:: Material for the task

/-- PRESENCE_SAMPLE outside OFF and POWER_HOLD does nothing; the third present sample in a row in OFF enters POWER_HOLD
with present and hold_ev, reports the module and is a wake source of its domain, the third absent one in POWER_HOLD
returns to OFF, and others only count. PORT_POWER on of a port without a role answers BAD_STATE, on and off of others
act on the switch and answer with the port's state. VBUS_POWER_GOOD of a switch that conducts without limiting makes
it ON with power-good, and a port in POWERING goes on to DISCONNECTED. CONNECT_DETECT acts in DISCONNECTED only, the
debounce of a delegated port in CONNECTED starts enumeration with its reset, the end of a reset with the device
attached enables the port at its speed, and a disconnect in a state without a connection changes nothing; on a hub-
mode port it goes to DISCONNECTED. (R124, R125, R128, R129, R131, R140, R351, R525) -/
def Obligations.PortPowerAndConnection : Prop :=
  (∀ (p : Fin 48) (dp dm : Bool) (s : State),
    let x := s.m.port p
    (s.m.pst p ≠ 0 → s.m.pst p ≠ 1 → exec (.presenceSample p dp dm) s = .next s) ∧
    (s.m.pst p = 0 → (dp || dm) = true → x.presRun = 2 → exec (.presenceSample p dp dm) s = .next { s with m := (((s.m.setPort p { x with presRun := 3, absRun := 0 }).setPst p 1).fs (PRT_STAT p) PRT_STAT_present 1).ev (PRT_STAT p) PRT_STAT_hold_ev |> fun m => (m.portEvent 0x06 p 0 (m.rgBytes (PRT_STAT p))).domainWakeSource (portDom p) 1 }) ∧
    (s.m.pst p = 1 → (dp || dm) = false → x.absRun = 2 →
      exec (.presenceSample p dp dm) s = .next { s with m := (s.m.setPort p { x with presRun := 0, absRun := 3 }).setPst p 0 }) ∧
    (s.m.pst p ≤ 1 → (dp || dm) = true → x.presRun < 2 →
      exec (.presenceSample p dp dm) s = .next { s with m := s.m.setPort p { x with presRun := x.presRun + 1, absRun := 0 } })) ∧
  (∀ (c : Cmd) (p : Fin 48) (s : State), c.b 8 = p → s.m.domOn (8 + p.val / 8) = true → s.m.isHub p = false →
    s.m.serves c (cmdBare c) (decide (c.b 8 < 48) && decide (c.b 9 < 2)) = true →
    (c.b 9 = 0 → exec (.portPower c) s = .next { s with m := (s.m.vbusOff p).reply c 0 ((s.m.vbusOff p).pst p) }) ∧
    (c.b 9 = 1 → s.m.role p = 0 → exec (.portPower c) s = .next { s with m := s.m.reply c 0x13 (s.m.pst p) }) ∧
    (c.b 9 = 1 → s.m.role p ≠ 0 → exec (.portPower c) s = .next { s with m := (s.m.portOnReq p).2.reply c (s.m.portOnReq p).1 ((s.m.portOnReq p).2.pst p) })) ∧
  (∀ (p : Fin 48) (s : State),
    let good := (s.m.swGood (.vbus p)).fs (PRT_STAT p) PRT_STAT_vbus_good 1
    (s.m.swLive (.vbus p) = false → exec (.vbusPowerGood p) s = .next s) ∧
    (s.m.swLive (.vbus p) = true → s.m.fg (PDI_VBUS_STAT p) PDI_VBUS_STAT_limiting = 0 →
      exec (.vbusPowerGood p) s = .next { s with m := if s.m.pst p = 2 then good.setPst p 3 else good })) ∧
  (∀ (p : Fin 48) (s : State),
    (s.m.pst p ≠ 3 → exec (.connectDetect p) s = .next s) ∧
    (s.m.pst p = 3 → exec (.connectDetect p) s = .next { s with m := s.m.connectPort p }) ∧
    (s.m.isDel p = true → s.m.pst p = 4 → s.m.domOn 1 = true → exec (.connectDebounceDone p) s = .next { s with m := s.m.enumReset p 0 1 }) ∧
    (s.m.pst p ≠ 4 → exec (.connectDebounceDone p) s = .next s)) ∧
  (∀ (p : Fin 48) (sp : UsbSpeed) (att : Bool) (s : State),
    let up := (s.m.setPst p 6).fs (PRT_STAT p) PRT_STAT_speed (s.m.speedCode p sp)
    ((s.m.pst p ≠ 5 ∨ att = false) → exec (.portResetDone p sp att) s = .next s) ∧
    (s.m.pst p = 5 → att = true → up.isHub p = true → exec (.portResetDone p sp att) s = .next { s with m := up.ownZero p }) ∧
    (∀ e, s.m.pst p = 5 → att = true → up.isHub p = false → up.isDel p = true → (up.port p).enum = some e → e.sub = 0 → e.step = 1 →
      exec (.portResetDone p sp att) s = .next { s with m := up.enumSpeed p e (s.m.speedCode p sp) })) ∧
  (∀ (p : Fin 48) (sub : Fin 8) (s : State),
    (connState (s.m.pst p) = false → exec (.disconnectDetect p sub) s = .next s) ∧
    (connState (s.m.pst p) = true → sub = 0 → s.m.isDel p = false →
      exec (.disconnectDetect p sub) s = .next { s with m := (s.m.hubDetach p).setPst p 3 }) ∧
    (connState (s.m.pst p) = true → sub = 0 → s.m.isDel p = true →
      (s.m.detachAll p).fg (PRT_CFG p) PRT_CFG_detach_off = 0 → exec (.disconnectDetect p sub) s =
      .next { s with m := ((s.m.detachAll p).setPort p { (s.m.detachAll p).port p with todo := [], late := [] }).setPst p 3 }) ∧
    (connState (s.m.pst p) = true → sub ≠ 0 → s.m.isDel p = true →
      exec (.disconnectDetect p sub) s = .next { s with m := (s.m.detachOne p sub).enumNext p }))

::::

# What you need to do
Print exactly the lines above, between the one holding "(c.b 9 = 1 → s.m.role p ≠" and the one holding "(s.m.swLive (.vbus p) = true", inclusive, and nothing besides.

# Solution
    (c.b 9 = 1 → s.m.role p ≠ 0 → exec (.portPower c) s = .next { s with m := (s.m.portOnReq p).2.reply c (s.m.portOnReq p).1 ((s.m.portOnReq p).2.pst p) })) ∧
  (∀ (p : Fin 48) (s : State),
    let good := (s.m.swGood (.vbus p)).fs (PRT_STAT p) PRT_STAT_vbus_good 1
    (s.m.swLive (.vbus p) = false → exec (.vbusPowerGood p) s = .next s) ∧
    (s.m.swLive (.vbus p) = true → s.m.fg (PDI_VBUS_STAT p) PDI_VBUS_STAT_limiting = 0 →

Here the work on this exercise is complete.